Some of us spend far too much time in meetings. I’m not talking about the absolutely critical meetings. I’m talking about the fringe meetings that can sometimes consume far too much of our time.
We often think we are powerless to ward off meeting requests. After all, shunning our colleagues doesn’t feel very career-savvy. Yet you may have more influence than you think.
Thankfully, there are several things you can do to reduce your commitments (without sabotaging your career):
- Postpone – Let people know your calendar is full right now, but would be happy to meet next week or next month.
- Send someone else – If your colleague can sufficiently represent your input, there is no need for both of you to attend.

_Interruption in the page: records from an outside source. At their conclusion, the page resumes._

/-- PWM_VALLEY at the channel's counter valley puts the planned legs in force, or the outputs low with 0x0A01 where the last sample tripped,
and reads ACT_VBUS, a tripped move keeping its time for the timeout; elsewhere only time passes. ACT_VBUS_OUT_OF_RANGE, outside 18 to 60 V
for 1 ms, switches every channel's outputs off with 0x0A03; ACT_VBUS_RECOVERED, within for 100 ms, lets those that ran resume and ends it;
before that only time passes. MOVE_COMMAND on a GENERAL channel starts a move to the stored position with a referenced and locked
feedback, and otherwise fails it with 0x0A02 and outputs low; another role is refused for its state. MOVE_STOP switches the outputs off.
IN_POSITION_REACHED sets IN_POSITION and keeps the outputs on only where holding is configured; MOVE_TIMEOUT ends the move with 0x0A02.
(09_gearbox_actuators.md) -/
def Obligations.ActuatorMoves : Prop :=
  (∀ (dt chan : Nat) (vBus : Rat) (s : State), (s.pass dt).now.toNat % s.pwmPeriod (chan % 4) ≠ 0 →
    ∃ t, exec (.pwmValley dt chan vBus) s = .next t ∧
      t = s.pass dt) ∧
  (∀ (dt chan : Nat) (vBus : Rat) (s : State), (s.pass dt).now.toNat % s.pwmPeriod (chan % 4) = 0 →
    ∃ t, exec (.pwmValley dt chan vBus) s = .next t ∧
      ((s.actCh (chan % 4)).tripDue = true → (t.actCh (chan % 4)).gatesOn = false ∧ (t.actCh (chan % 4)).tripped = true ∧ (t.actCh (chan % 4)).tripDue = false ∧ (t.actCh (chan % 4)).legs = Vector.replicate 3 .off ∧ (t.actCh (chan % 4)).moveStart = (s.actCh (chan % 4)).moveStart ∧ t.holds 0x0A01 (det 0xFF 0xFF (chan % 4)) = true) ∧
      ((s.actCh (chan % 4)).tripDue = false → (t.actCh (chan % 4)).legs = (if (s.actCh (chan % 4)).gatesOn then (s.actCh (chan % 4)).next else Vector.replicate 3 .off) ∧ (t.actCh (chan % 4)).gatesOn = (s.actCh (chan % 4)).gatesOn ∧ t.faults = s.faults ∧ t.engine = s.engine) ∧
      t.act.vBus = vBus * 1000 / 15 ∧ (vBus * 1000 / 15 < 18 ∨ 60 < vBus * 1000 / 15 → t.act.inSince = none ∧ t.act.outSince = some (s.act.outSince.getD (s.pass dt).now)) ∧ (18 ≤ vBus * 1000 / 15 ∧ vBus * 1000 / 15 ≤ 60 → t.act.outSince = none ∧ t.act.inSince = some (s.act.inSince.getD (s.pass dt).now)) ∧
      (∀ a : Nat, a < 4 → a ≠ chan % 4 → t.actCh a = s.actCh a) ∧ t = { s.pass dt with act := t.act, engine := t.engine, faults := t.faults }) ∧
  (∀ (dt : Nat) (s : State), (s.pass dt).elapsedO s.act.outSince (ms 1) = true →
    ∃ t, exec (.actVbusOutOfRange dt) s = .next t ∧
      (∀ a : Nat, a < 4 → (t.actCh a).gatesOn = false ∧ (t.actCh a).moveStart = (s.actCh a).moveStart ∧ (t.actCh a).resume = ((s.actCh a).resume || (s.actCh a).gatesOn)) ∧ t.act.vBusStopped = true ∧ t.act.vBus = s.act.vBus ∧ t.holds 0x0A03 = true ∧
      t = { s.pass dt with act := t.act, engine := t.engine, faults := t.faults }) ∧
  (∀ (dt : Nat) (s : State), (s.pass dt).elapsedO s.act.outSince (ms 1) = false →
    ∃ t, exec (.actVbusOutOfRange dt) s = .next t ∧
      t = s.pass dt) ∧
  (∀ (dt : Nat) (s : State), s.act.vBusStopped = true → (s.pass dt).elapsedO s.act.inSince (ms 100) = true →
    ∃ t, exec (.actVbusRecovered dt) s = .next t ∧
      (∀ a : Nat, a < 4 → (t.actCh a).gatesOn = ((s.actCh a).gatesOn || ((s.actCh a).resume && s.readyOrAbove)) ∧ (t.actCh a).resume = false) ∧ t.act.vBusStopped = false ∧ t.holds 0x0A03 = false ∧
      t = { s.pass dt with act := t.act, faults := t.faults }) ∧
  (∀ (dt : Nat) (s : State), s.act.vBusStopped = false ∨ (s.pass dt).elapsedO s.act.inSince (ms 100) = false →
    ∃ t, exec (.actVbusRecovered dt) s = .next t ∧
      t = s.pass dt) ∧
  (∀ (dt : Nat) (p : Port) (chan pos : Nat) (s : State), (s.pass dt).gateW p (0x2E20 + chan % 4) 1 = 0 →
    ∃ t, exec (.moveCommand dt p chan pos) s = .next t ∧
      (s.actRole (chan % 4) ≠ 3 → t.answered p (0x2E20 + chan % 4) 1 abortState ∧ t.act = s.act ∧ t.faults = s.faults) ∧
      (s.actRole (chan % 4) = 3 ∧ ((s.chan (2 + chan % 4)).referenced && (s.chan (2 + chan % 4)).locked) = true → (t.actCh (chan % 4)).target = s.actStored (chan % 4) (pos % 4) ∧ (t.actCh (chan % 4)).fromPos = s.actPos (chan % 4) ∧ (t.actCh (chan % 4)).moveStart = some (s.pass dt).now ∧ (t.actCh (chan % 4)).gatesOn = s.actAllowed ∧ (t.actCh (chan % 4)).inPosition = false ∧ t.answered p (0x2E20 + chan % 4) 1 0) ∧
      (s.actRole (chan % 4) = 3 ∧ ((s.chan (2 + chan % 4)).referenced && (s.chan (2 + chan % 4)).locked) = false → (t.actCh (chan % 4)).gatesOn = false ∧ (t.actCh (chan % 4)).moveStart = none ∧ t.holds 0x0A02 (det 0xFF 0xFF (chan % 4)) = true ∧ t.answered p (0x2E20 + chan % 4) 1 0) ∧
      t = { s.pass dt with act := t.act, engine := t.engine, faults := t.faults, dict := t.dict } ∧ t.dict.od = s.dict.od ∧ (∀ a : Nat, a < 4 → a ≠ chan % 4 → t.actCh a = s.actCh a)) ∧
  (∀ (dt : Nat) (p : Port) (chan : Nat) (s : State), (s.pass dt).gateW p (0x2E20 + chan % 4) 1 = 0 →
    ∃ t, exec (.moveStop dt p chan) s = .next t ∧
      (s.actRole (chan % 4) ≠ 3 → t.answered p (0x2E20 + chan % 4) 1 abortState ∧ t.act = s.act) ∧
      (s.actRole (chan % 4) = 3 → (t.actCh (chan % 4)).gatesOn = false ∧ (t.actCh (chan % 4)).moveStart = none ∧ (t.actCh (chan % 4)).moving = false ∧ t.answered p (0x2E20 + chan % 4) 1 0) ∧
      t = { s.pass dt with act := t.act, engine := t.engine, dict := t.dict } ∧ t.dict.od = s.dict.od ∧ (∀ a : Nat, a < 4 → a ≠ chan % 4 → t.actCh a = s.actCh a)) ∧
  (∀ (dt chan : Nat) (s : State), (s.actCh (chan % 4)).moveStart.isSome = true → (s.actCh (chan % 4)).inPosition = false → (s.pass dt).elapsedO (s.actCh (chan % 4)).inBandSince (us (s.actCfg (chan % 4) 0x12).toNat) = true →
    ∃ t, exec (.inPositionReached dt chan) s = .next t ∧
      (t.actCh (chan % 4)).inPosition = true ∧ (t.actCh (chan % 4)).moveStart = none ∧ (t.actCh (chan % 4)).gatesOn = ((s.actCh (chan % 4)).gatesOn && decide (s.actCfg (chan % 4) 0x18 = 1)) ∧
      (s.actRole (chan % 4) = 2 → t.act.park = (if s.act.park = 1 then 2 else if s.act.park = 3 then 0 else s.act.park)) ∧
      (s.actRole (chan % 4) ≠ 2 → t.act.park = s.act.park) ∧
      t = { s.pass dt with act := t.act, engine := t.engine }) ∧
  (∀ (dt chan : Nat) (s : State), (s.actCh (chan % 4)).inPosition = false → (s.pass dt).elapsedO (s.actCh (chan % 4)).moveStart (us (s.actCfg (chan % 4) 0x13).toNat) = true → s.actRole (chan % 4) ≠ 1 ∨ s.act.step = 0 →
    ∃ t, exec (.moveTimeout dt chan) s = .next t ∧
      (t.actCh (chan % 4)).timeout = true ∧ (t.actCh (chan % 4)).gatesOn = false ∧ (t.actCh (chan % 4)).moveStart = none ∧ t.holds 0x0A02 (det 0xFF 0xFF (chan % 4)) = true ∧
      t.act.park = (if s.actRole (chan % 4) = 2 ∧ (s.act.park = 1 ∨ s.act.park = 3) then 0xFF else s.act.park) ∧ t = { s.pass dt with act := t.act, engine := t.engine, faults := t.faults })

- Ask for an update – Ask them to send you an update after the meeting.
- Book shorter meetings – Suggest shorter meetings (e.g., 25 minutes or 45 minutes). Even better: start the meeting 5 minutes or 15 minutes after the hour so the meeting will naturally wrap up at the top of the hour. While longer strategy sessions are justified once in awhile, I tend to prefer shorter meetings with fewer agenda items. When a meeting tries to tackle too much, the temptation is to delay the next meeting to allow everyone to get the work done. This stalls progress and leads to redundant recaps at the next meeting.

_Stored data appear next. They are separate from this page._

-- ==== Sys2Proof/Laws/FixedMemory.lean ====
section
/-! SUPPORT. What Memory.lean leaves as it is. -/
namespace Sys2Proof.Machine

@[simp] theorem State.modBank_fixed (s : State) (n : Nat) (f : Bank → Bank) : (State.modBank s n f).fixed = s.fixed := by simp [State.modBank]

@[simp] theorem State.startHandover_fixed (s : State) (n towards : Nat) (clear : Bool) : (State.startHandover s n towards clear).fixed = s.fixed := by simp [State.startHandover]

@[simp] theorem State.bankOwnerWrite_fixed (s : State) (e n v : Nat) (clear : Bool) : (State.bankOwnerWrite s e n v clear).fixed = s.fixed := by simp [State.bankOwnerWrite]

@[simp] theorem State.ackCollision_fixed (s : State) (n : Nat) (ack : Bool) : (State.ackCollision s n ack).fixed = s.fixed := by simp [State.ackCollision]

@[simp] theorem State.modMarch_fixed (s : State) (f : March → March) : (State.modMarch s f).fixed = s.fixed := by simp [State.modMarch]

@[simp] theorem State.marchEnd_fixed (s : State) (st : MarchState) : (State.marchEnd s st).fixed = s.fixed := by simp [State.marchEnd]

@[simp] theorem State.releaseMarch_fixed (s : State) (n : Nat) : (State.releaseMarch s n).fixed = s.fixed := by
  unfold State.releaseMarch
  split <;> simp

@[simp] theorem execBankOwnerWrite_fixed (dt engine bank value : Nat) (clear ackCollision : Bool) (s : State) : fixedOf (execBankOwnerWrite dt engine bank value clear ackCollision s) = some s.fixed := by
  simp only [execBankOwnerWrite]
  repeat' split
  all_goals simp

@[simp] theorem State.nonOwnerAccess_fixed (s : State) (e n : Nat) : (State.nonOwnerAccess s e n).fixed = s.fixed := by simp [State.nonOwnerAccess]

@[simp] theorem execNonOwnerAccess_fixed (dt engine bank : Nat) (s : State) : fixedOf (execNonOwnerAccess dt engine bank s) = some s.fixed := by
  simp only [execNonOwnerAccess]
  repeat' split
  all_goals simp

@[simp] theorem State.modEcc_fixed (s : State) (u : Nat) (f : EccCount → EccCount) : (State.modEcc s u f).fixed = s.fixed := by simp [State.modEcc]

@[simp] theorem State.eccOnset_fixed (s : State) (u : Nat) : (State.eccOnset s u).fixed = s.fixed := by simp [State.eccOnset]

@[simp] theorem State.eccAddress_fixed (s : State) (u w : Nat) : (State.eccAddress s u w).fixed = s.fixed := by simp [State.eccAddress]

@[simp] theorem State.draw3_fixed (s : State) : (State.draw3 s).2.fixed = s.fixed := by simp [State.draw3]

@[simp] theorem State.eccDouble_fixed (s : State) (u w : Nat) (r : EccReader) : (State.eccDouble s u w r).fixed = s.fixed := by
  simp only [State.eccDouble]
  repeat' split
  all_goals simp

@[simp] theorem State.gapOf_fixed (s : State) (gap : Nat) : (State.gapOf s gap).2.fixed = s.fixed := by
  simp only [State.gapOf]
  repeat' split
  all_goals simp

@[simp] theorem State.marchStart_fixed (s : State) (n gap : Nat) : (State.marchStart s n gap).fixed = s.fixed := by simp [State.marchStart]

@[simp] theorem execMarchStart_fixed (dt bank gap : Nat) (s : State) : fixedOf (execMarchStart dt bank gap s) = some s.fixed := by
  simp only [execMarchStart]
  repeat' split
  all_goals simp

@[simp] theorem State.marchWindow_fixed (s : State) (ok : Bool) : (State.marchWindow s ok).fixed = s.fixed := by simp [State.marchWindow]

@[simp] theorem execMarchWindow_fixed (dt : Nat) (ok : Bool) (s : State) : fixedOf (execMarchWindow dt ok s) = some s.fixed := by
  simp only [execMarchWindow]
  repeat' split
  all_goals simp

@[simp] theorem execMarchCancel_fixed (dt : Nat) (s : State) : fixedOf (execMarchCancel dt s) = some s.fixed := by
  simp only [execMarchCancel]
  repeat' split
  all_goals simp

@[simp] theorem State.flashRefresh_fixed (s : State) (sector : Nat) (readable rewrite last : Bool) : (State.flashRefresh s sector readable rewrite last).fixed = s.fixed := by simp [State.flashRefresh]

@[simp] theorem execFlashRefresh_fixed (dt sector : Nat) (readable rewrite last : Bool) (s : State) : fixedOf (execFlashRefresh dt sector readable rewrite last s) = some s.fixed := by
  simp only [execFlashRefresh]
  repeat' split
  all_goals simp

@[simp] theorem State.clockFaultFollow_fixed (s : State) (d : Nat) : (State.clockFaultFollow s d).fixed = s.fixed := by simp [State.clockFaultFollow]

@[simp] theorem State.clockWindow_fixed (s : State) (counts : List Nat) : (State.clockWindow s counts).fixed = s.fixed := by simp [State.clockWindow]

@[simp] theorem execClockMonitorWindow_fixed (dt : Nat) (counts : List Nat) (s : State) : fixedOf (execClockMonitorWindow dt counts s) = some s.fixed := by
  simp only [execClockMonitorWindow]
  repeat' split
  all_goals simp

@[simp] theorem execRefLoss_fixed (dt : Nat) (s : State) : fixedOf (execRefLoss dt s) = some s.fixed := by
  simp only [execRefLoss]
  repeat' split
  all_goals simp

@[simp] theorem execRefReturn_fixed (dt : Nat) (s : State) : fixedOf (execRefReturn dt s) = some s.fixed := by
  simp only [execRefReturn]
  repeat' split
  all_goals simp

@[simp] theorem State.ackLost_fixed (s : State) (ack : Nat) : (State.ackLost s ack).fixed = s.fixed := by simp [State.ackLost]

@[simp] theorem execCrossingUnitReset_fixed (dt unit counted ack : Nat) (s : State) : fixedOf (execCrossingUnitReset dt unit counted ack s) = some s.fixed := by
  simp only [execCrossingUnitReset]
  repeat' split
  all_goals simp

@[simp] theorem execDroveLockLost_fixed (dt lane : Nat) (endB : Bool) (counted : Nat) (s : State) : fixedOf (execDroveLockLost dt lane endB counted s) = some s.fixed := by
  simp only [execDroveLockLost]
  repeat' split
  all_goals simp

@[simp] theorem State.clearEccCount_fixed (s : State) (sub : Nat) : (State.clearEccCount s sub).fixed = s.fixed := by simp [State.clearEccCount]

end Sys2Proof.Machine
end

- Reduce the frequency – If people are drifting off in the meetings, there might be too much time dedicated to updates.
- Give a partial yes – Let people know you can attend part of the meeting. Choose the last part of the meeting to resist the temptation to stay after your part is done.
- Block your time – block time for your own work before meetings fill up your calendar. Pay yourself first before other commitments absorb your time.
- Ask for an agenda – Make sure the meeting purpose justifies your contribution. If the meeting is not related to one of your top priorities, consider one of the above tactics.
- Focus your efforts – Streamline your projects and focus on top priorities. The less you are trying to tackle right now, the more progress you will make (and the less time you will spend in meetings). In the long run, this will help you get more done and make a bigger impact.
That sums up our suggestions for managing your meeting commitments. What else would you add to this list? What strategy works best for you?